Оба резко повернулись к возку. Женщина бросила поводья, рванула дверцу, заглянула внутрь.

– Сиромах!

– Сиромаха здесь нет! – новая порция восторженного хохота перекрыла вой разыгравшейся бури.

К утру буря стихла, мороз же, напротив, усилился. Свинцовые облака поднялись, но солнца так и не пустили – день зачинался трудный, смурной, неприятный. Белесый, словно только накрашенные своды храма.

За полдня и ночь снега высыпало выше колена, липкий поначалу, затем он повалил мелкими сухими снежинками, больно впивающимися в лицо. Лошадей укрыли кошмой, костра решили не разводить. Не до того. Ни до чего, раз такое в дороге случилось. Наемника также пригласили в возок, закрылись на все замки, задвинули фанерками окна и едва разместившись, ждали, бессильные помочь мальчику, когда сойдет первый приступ. Байя говорила – демон только поначалу так мучит, потом просто не дает подняться, рычит и язвит над каждым, кто пытается с ним говорить, как с ребенком.

– Он и не ребенок, – неожиданно произнес Мертвец. Мать вздрогнула, резко повернулась к нему.

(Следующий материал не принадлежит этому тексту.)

/-- The first step of a run that ends in a next state. -/
theorem step_next_of_run_succ {n : Nat} (h : Host.Core.run core (n + 1) s = .next t) :
    ∃ u, step s = .next u ∧ Host.Core.run core n u = .next t := by
  cases hstep : step s with
  | next u => exact ⟨u, rfl, (run_succ_of_next hstep).symm.trans h⟩
  | fault r => cases r
  | refused r => cases (run_succ_of_refused hstep).symm.trans h

/-- Settles O34: the cases of a step, and an induction on the run's length. -/
theorem sinkWritesNeverExceedTicks : Obligations.SinkWritesNeverExceedTicks := by
  refine ⟨fun s t h => ?_, fun n => ?_⟩
  · obtain ⟨hrd, hwe, hreads, hwrites⟩ | ⟨hk, hrd, hreads, hwrites⟩ := step_sample_ports h
    · simp [hrd, hwe, hreads, hwrites]
    · exact ⟨fun _ => hrd, fun _ => hk, hwrites, by rw [hreads, hrd, if_pos rfl]⟩
  · induction n with
    | zero =>
      rintro s _ ⟨⟩
      exact Nat.le_add_right _ _
    | succ n ih =>
      intro s t hrun
      obtain ⟨u, hstep, hrest⟩ := step_next_of_run_succ hrun
      have hfirst := step_sinkWrites_le hstep
      have hlater := ih u t hrest
      rw [ticksTaken_succ n hstep]
      omega

end Sys2Proof.Machine
end

section
/-! The downmix and the bias as integers (41_tick_pipeline.md R135 to R139). Both shifts are divisions that round down, and
no sum of high bytes leaves 16 bits. -/

namespace Sys2Proof.Machine

/-! ### The downmix (R135 to R137) -/

theorem highByte_toInt (x : Sample) : (x.sshiftRight 8).toInt = x.toInt / 256 := by
  rw [BitVec.toInt_sshiftRight, Int.shiftRight_eq_div_pow]
  rfl

theorem highByte_bounds (x : Sample) : -128 ≤ (x.sshiftRight 8).toInt ∧ (x.sshiftRight 8).toInt ≤ 127 := by
  have hlow : -32768 ≤ x.toInt := x.le_toInt
  have hhigh : x.toInt < 32768 := x.toInt_lt
  rw [highByte_toInt]
  omega

/-- R137: the sum of two high bytes is exact in 16 bits. -/
theorem highByte_sum_toInt (l r : Sample) :
    (l.sshiftRight 8 + r.sshiftRight 8).toInt = (l.sshiftRight 8).toInt + (r.sshiftRight 8).toInt := by
  have hl := highByte_bounds l
  have hr := highByte_bounds r
  rw [BitVec.toInt_add]
  exact Int.bmod_eq_of_le_mul_two (by omega) (by omega)

/-- Narrowing keeps the low byte, and so every value that a signed byte can hold. -/
theorem setWidth_toInt_of_bounds (x : Sample) (hlow : -128 ≤ x.toInt) (hhigh : x.toInt ≤ 127) :
    (x.setWidth 8).toInt = x.toInt := by
  rw [← BitVec.signExtend_eq_setWidth_of_le _ (by decide), BitVec.toInt_signExtend_eq_toInt_bmod_of_le _ (by decide)]
  exact Int.bmod_eq_of_le_mul_two (by omega) (by omega)

theorem downmix_toInt (l r : Sample) : (downmix l r).toInt = (l.toInt / 256 + r.toInt / 256) / 2 := by
  have hl := highByte_bounds l
  have hr := highByte_bounds r
  have hhalf : ((l.sshiftRight 8 + r.sshiftRight 8).sshiftRight 1).toInt =
      ((l.sshiftRight 8).toInt + (r.sshiftRight 8).toInt) / 2 := by
    rw [BitVec.toInt_sshiftRight, highByte_sum_toInt, Int.shiftRight_eq_div_pow]
    rfl
  rw [downmix, setWidth_toInt_of_bounds _ (by omega) (by omega), hhalf, highByte_toInt, highByte_toInt]

/-- Settles O36: the bounds of the high bytes, and the sum and the narrowing that they make exact. -/
theorem downmixNeverOverflows : Obligations.DownmixNeverOverflows := by
  refine ⟨fun l r => ?_, by decide, by decide⟩
  obtain ⟨hllow, hlhigh⟩ := highByte_bounds l
  obtain ⟨hrlow, hrhigh⟩ := highByte_bounds r
  exact ⟨hllow, hlhigh, highByte_sum_toInt l r, by omega, by omega, downmix_toInt l r⟩

/-- Settles O37: the frames of R135 and R136, evaluated. -/
theorem truncationComesBeforeAveraging : Obligations.TruncationComesBeforeAveraging := by
  unfold Obligations.TruncationComesBeforeAveraging
  decide

/-! ### The bias and the sample byte (R138, R139) -/

/-- A carry out of the top bit is lost, so that to flip this bit is to add it. -/
theorem bias_eq_add (m : Byte) : bias m = m + 0x80#8 := by
  revert m
  decide

theorem bias_toNat (m : Byte) : ((bias m).toNat : Int) = m.toInt + 128 := by
  have hsum : (bias m).toNat = (m.toNat + 128) % 256 := by
    rw [bias_eq_add, BitVec.toNat_add]
    rfl
  rw [BitVec.toInt_eq_toNat_cond]
  omega

theorem bias_involutive : Function.Involutive bias := fun m => by
  rw [bias, bias, BitVec.xor_assoc, BitVec.xor_self, BitVec.xor_zero]

/-- Settles O38: the bias undoes itself. -/
theorem biasIsABijection : Obligations.BiasIsABijection :=
  ⟨bias_involutive.bijective, fun m => ⟨bias_toNat m, rfl⟩, rfl, rfl, rfl, rfl⟩

/-- Settles O35: the bias of the downmix, both as integers. -/
theorem sampleByteAsIntegers : Obligations.SampleByteAsIntegers := fun l r => by
  rw [sampleByte, bias_toNat, downmix_toInt]

end Sys2Proof.Machine
end

section
/-! The control requests, command by command (42_control_protocol.md R161 to R165, R170, R174, R175): what SET, GET and
CTRL_OTHER lead to, as equations for `exec`, and the fields of their responses. -/

namespace Sys2Proof.Machine

variable {s t : State} {ep prop : Byte}

/-! ### The fields of a response (10_state.md R27) -/

/-- A packed response is read back field by field. -/
theorem State.flags_of_resp {handled cfgErr illegal : Bool} {outLen : BitVec 4}
    (h : s.resp = packResp handled cfgErr illegal outLen) :
    s.handled = handled ∧ s.cfgErr = cfgErr ∧ s.illegal = illegal ∧ s.respReserved = false ∧ s.outLen = outLen := by
  simp only [State.handled, State.cfgErr, State.illegal, State.respReserved, State.outLen, h, packResp,
    BitVec.extractLsb, BitVec.getLsbD_append]
  refine ⟨by simp, by simp, by simp, by simp, BitVec.eq_of_getLsbD_eq fun i hi => ?_⟩
  simp only [BitVec.getLsbD_extractLsb', BitVec.getLsbD_append]
  simp [hi]

/-! ### The requests as equations -/

/-- Every command answers, so its cases say what it leads to. -/
theorem exec_eq_next {i : Instr} {u : State} (h : ∀ t, CommandCase s t i → t = u) : exec i s = .next u := by
  obtain ⟨t, ht⟩ := exec_answers i s
  rw [ht, h t (exec_next_cases ht)]

theorem exec_ctrlSetCur_of_addresses (ha : s.Addresses ep prop) (lp : Bool) :
    exec (.ctrlSetCur ep prop lp) s =
      .next (if lp then (s.writeFreq s.inputs.din).openWindow else s.answered 0x01#8) := by
  refine exec_eq_next fun t hcase => ?_
  cases hcase with
  | setStored _ _ _ ht => exact ht
  | setProbed _ _ _ ht => exact ht
  | setRejected _ _ _ hn => exact absurd ha hn

theorem exec_ctrlGetCur_of_addresses (ha : s.Addresses ep prop) (lp : Bool) :
    exec (.ctrlGetCur ep prop lp) s =
      .next (if lp then (s.writeOB (encode24 s.freq)).answered 0x31#8 else s.answered 0x01#8) := by
  refine exec_eq_next fun t hcase => ?_
  cases hcase with
  | gotten _ _ _ ht => exact ht
  | getProbed _ _ _ ht => exact ht
  | getRejected _ _ _ hn => exact absurd ha hn

theorem exec_ctrlSetCur_of_not_addresses (hn : ¬ s.Addresses ep prop) (lp : Bool) :
    exec (.ctrlSetCur ep prop lp) s = .next ((s.answered 0x00#8).recorded (.unrecognizedRequest ep prop)) := by
  refine exec_eq_next fun t hcase => ?_
  cases hcase with
  | setStored _ _ ha => exact absurd ha hn
  | setProbed _ _ ha => exact absurd ha hn
  | setRejected _ _ _ _ ht => exact ht

theorem exec_ctrlGetCur_of_not_addresses (hn : ¬ s.Addresses ep prop) (lp : Bool) :
    exec (.ctrlGetCur ep prop lp) s = .next ((s.answered 0x00#8).recorded (.unrecognizedRequest ep prop)) := by
  refine exec_eq_next fun t hcase => ?_
  cases hcase with
  | gotten _ _ ha => exact absurd ha hn
  | getProbed _ _ ha => exact absurd ha hn
  | getRejected _ _ _ _ ht => exact ht

theorem exec_ctrlOther_eq (s : State) (ep prop : Byte) (lp : Bool) :
    exec (.ctrlOther ep prop lp) s = .next ((s.answered 0x00#8).recorded (.unrecognizedRequest ep prop)) := by
  refine exec_eq_next fun t hcase => ?_
  cases hcase with
  | otherRejected _ _ _ ht => exact ht

/-! ### SET, probes and what is not recognised (R163 to R165, R174) -/

/-- Settles O16: the recognised SET with LP = 1. -/
theorem setStoresThePayload : Obligations.SetStoresThePayload :=
  fun _ _ _ ha => exec_ctrlSetCur_of_addresses ha true

/-- Settles O17: CTRL_OTHER always, SET and GET where they are not recognised. -/
theorem unrecognisedRequestTouchesNothing : Obligations.UnrecognisedRequestTouchesNothing :=
  fun s ep prop lp => ⟨exec_ctrlOther_eq s ep prop lp, fun hn =>
    ⟨exec_ctrlSetCur_of_not_addresses hn lp, exec_ctrlGetCur_of_not_addresses hn lp⟩⟩

/-- Settles O18: the recognised SET and GET with LP = 0. -/
theorem probeTouchesNothing : Obligations.ProbeTouchesNothing :=
  fun _ _ _ ha => ⟨exec_ctrlSetCur_of_addresses ha false, exec_ctrlGetCur_of_addresses ha false⟩

/-- Settles O20: the word is that of format C, and the request is rejected without a look at EP, PROP or LP. -/
theorem ctrlOtherIsNeverHandled : Obligations.CtrlOtherIsNeverHandled := by
  intro s ep prop lp
  refine ⟨toNat_formatC ep prop lp 0x6#4, _, exec_ctrlOther_eq s ep prop lp, rfl, ?_, rfl, rfl⟩
  exact (State.flags_of_resp packResp_rejected.symm).1

/-! ### GET (R170) -/

/-- The bytes of `Encode24(f)` in OB are f in DOUT (20_memory.md R51, R52). -/
theorem State.writeOB_encode24 (s : State) (f : Freq) :
    s.writeOB (encode24 f) = { s with dout := f, doutHasValue := true } := by
  simp [State.writeOB]

/-- Settles O19: DOUT is FREQ, whose bytes are OB. -/
theorem getReportsTheRegistry : Obligations.GetReportsTheRegistry := by
  intro s ep prop ha
  have hget := exec_ctrlGetCur_of_addresses ha true
  rw [if_pos rfl, State.writeOB_encode24] at hget
  have hhigh : s.freq.toNat / 65536 < 256 := by omega
  refine ⟨_, hget, ?_, ?_, ?_, ?_, rfl, rfl⟩
  · exact (payloadByte_toNat s.freq 0).trans (by simp)
  · exact (payloadByte_toNat s.freq 1).trans (by simp)
  · exact (payloadByte_toNat s.freq 2).trans (by simpa using Nat.mod_eq_of_lt hhigh)
  · obtain ⟨-, -, -, -, houtLen⟩ := State.flags_of_resp (s := s.answered 0x31#8) packResp_getCur.symm
    exact houtLen

/-! ### Both endpoints (R161, R162) -/

theorem playEpAddr_ne_capEpAddr {p : Params} (hp : p.wellFormed = true) : p.playEpAddr ≠ p.capEpAddr := by
  simp only [Params.wellFormed, Bool.and_eq_true, decide_eq_true_eq] at hp
  obtain ⟨⟨-, hdistinct⟩, -⟩ := hp
  exact hdistinct

/-- Settles O21: both addresses are recognised, and a recognised request does not look at its endpoint again. -/
theorem bothEndpointsActAlike : Obligations.BothEndpointsActAlike := by
  intro s lp hp
  have hplay : s.Addresses s.params.playEpAddr 0x01#8 := ⟨rfl, .inl rfl⟩
  have hcap : s.Addresses s.params.capEpAddr 0x01#8 := ⟨rfl, .inr rfl⟩
  refine ⟨if_pos rfl, (if_neg (playEpAddr_ne_capEpAddr hp).symm).trans (if_pos rfl), ?_, ?_⟩
  · rw [exec_ctrlSetCur_of_addresses hcap, exec_ctrlSetCur_of_addresses hplay]
  · rw [exec_ctrlGetCur_of_addresses hcap, exec_ctrlGetCur_of_addresses hplay]

/-! ### RESP after a request that answers (R175) -/

/-- A SET that stores its payload leaves CTL_PHASE at SET_RECONF; every other request answers 0x01, 0x31 or 0x00. -/
theorem resp_of_control {i : Instr} {lp : Bool}
    (hi : i = .ctrlSetCur ep prop lp ∨ i = .ctrlGetCur ep prop lp ∨ i = .ctrlOther ep prop lp)
    (h : exec i s = .next t) (hidle : t.ctlPhase = .idle) :
    ∃ handled outLen, t.resp = packResp handled false false outLen ∧
      (handled = true ↔ i ≠ .ctrlOther ep prop lp ∧ s.Addresses ep prop) := by
  rcases hi with rfl | rfl | rfl
  · cases exec_next_cases h with
    | setStored _ _ _ ht => simp [ht, State.openWindow] at hidle
    | setProbed _ _ ha ht => exact ⟨true, 0#4, ht ▸ rfl, iff_of_true rfl ⟨nofun, ha⟩⟩
    | setRejected _ _ _ hn ht => exact ⟨false, 0#4, ht ▸ rfl, iff_of_false nofun fun h => hn h.2⟩
  · cases exec_next_cases h with
    | gotten _ _ ha ht => exact ⟨true, 3#4, ht ▸ rfl, iff_of_true rfl ⟨nofun, ha⟩⟩
    | getProbed _ _ ha ht => exact ⟨true, 0#4, ht ▸ rfl, iff_of_true rfl ⟨nofun, ha⟩⟩
    | getRejected _ _ _ hn ht => exact ⟨false, 0#4, ht ▸ rfl, iff_of_false nofun fun h => hn h.2⟩
  · cases exec_next_cases h with
    | otherRejected _ _ _ ht => exact ⟨false, 0#4, ht ▸ rfl, iff_of_false nofun fun h => h.1 rfl⟩

/-- Settles O22: the fields of the response that `resp_of_control` names. -/
theorem handledExactlyWhenRecognised : Obligations.HandledExactlyWhenRecognised := by
  intro s t ep prop lp i hi h hphase hidle
  obtain ⟨handled, outLen, hresp, hiff⟩ := resp_of_control hi h (hphase.trans hidle)
  obtain ⟨hhandled, hcfgErr, hillegal, hreserved, -⟩ := State.flags_of_resp hresp
  exact ⟨hhandled ▸ hiff, hcfgErr, hillegal, hreserved⟩

end Sys2Proof.Machine
end

section
/-! Phase 2 of SET, and the round trip of SET and GET (42_control_protocol.md R166, R167, R171). -/

namespace Sys2Proof.Machine

variable {s t : State}

/-! ### Phase 2 (R166, R167) -/

/-- Settles O27: both cases of phase 2 close the window and answer 0x01; a valid FREQ gives RELOAD the quotient less
one, and an invalid one is recorded. -/
theorem failedSetIsSwallowed : Obligations.FailedSetIsSwallowed := by
  intro s h
  refine ⟨_, step_of_takesPhase2 h, ?_⟩
  cases reconfigure_cases s.beginStep with
  | configured r hf ht =>
    have hvalid : s.params.reloadValid s.freq.toNat = true := reloadValid_of_reloadField hf
    obtain ⟨-, hquotient, -, -⟩ := (reloadField_eq_some_iff s.params s.freq.toNat r).1 hf
    rw [Params.clockRatio] at hquotient
    simp [ht, hvalid, hquotient, State.handled, State.cfgErr]
  | failed hf ht =>
    have hinvalid : s.params.reloadValid s.freq.toNat = false := hf
    simp [ht, hinvalid, State.handled, State.cfgErr]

– Что ты хочешь сказать? – в голосе прозвучала злость, подхлестнутая болью.

– Только то, что за время мук он возмужал. Я говорил с ним утром о его будущем – он отвечал как взрослый. Возможно, нашел свой путь.

– Нашел, – вмешался и Повед. – Разумеется. Даст бог, все случится, как мы надеемся, он останется в монастыре, станет переписчиком, потом художником. Жаль, ты не видел его рисунков. Их хвалили, еще когда сыну было шесть. А за эти четыре года он такому научился.

– У нашего сына много умений. Ему главное избрать самое важное, ведь так, Повед?

– Именно, Байя. Выбрать и, следуя ему, стать знаком другим. Не смотри на его вид, это его призвание, его стезя. Ведь не просто же так.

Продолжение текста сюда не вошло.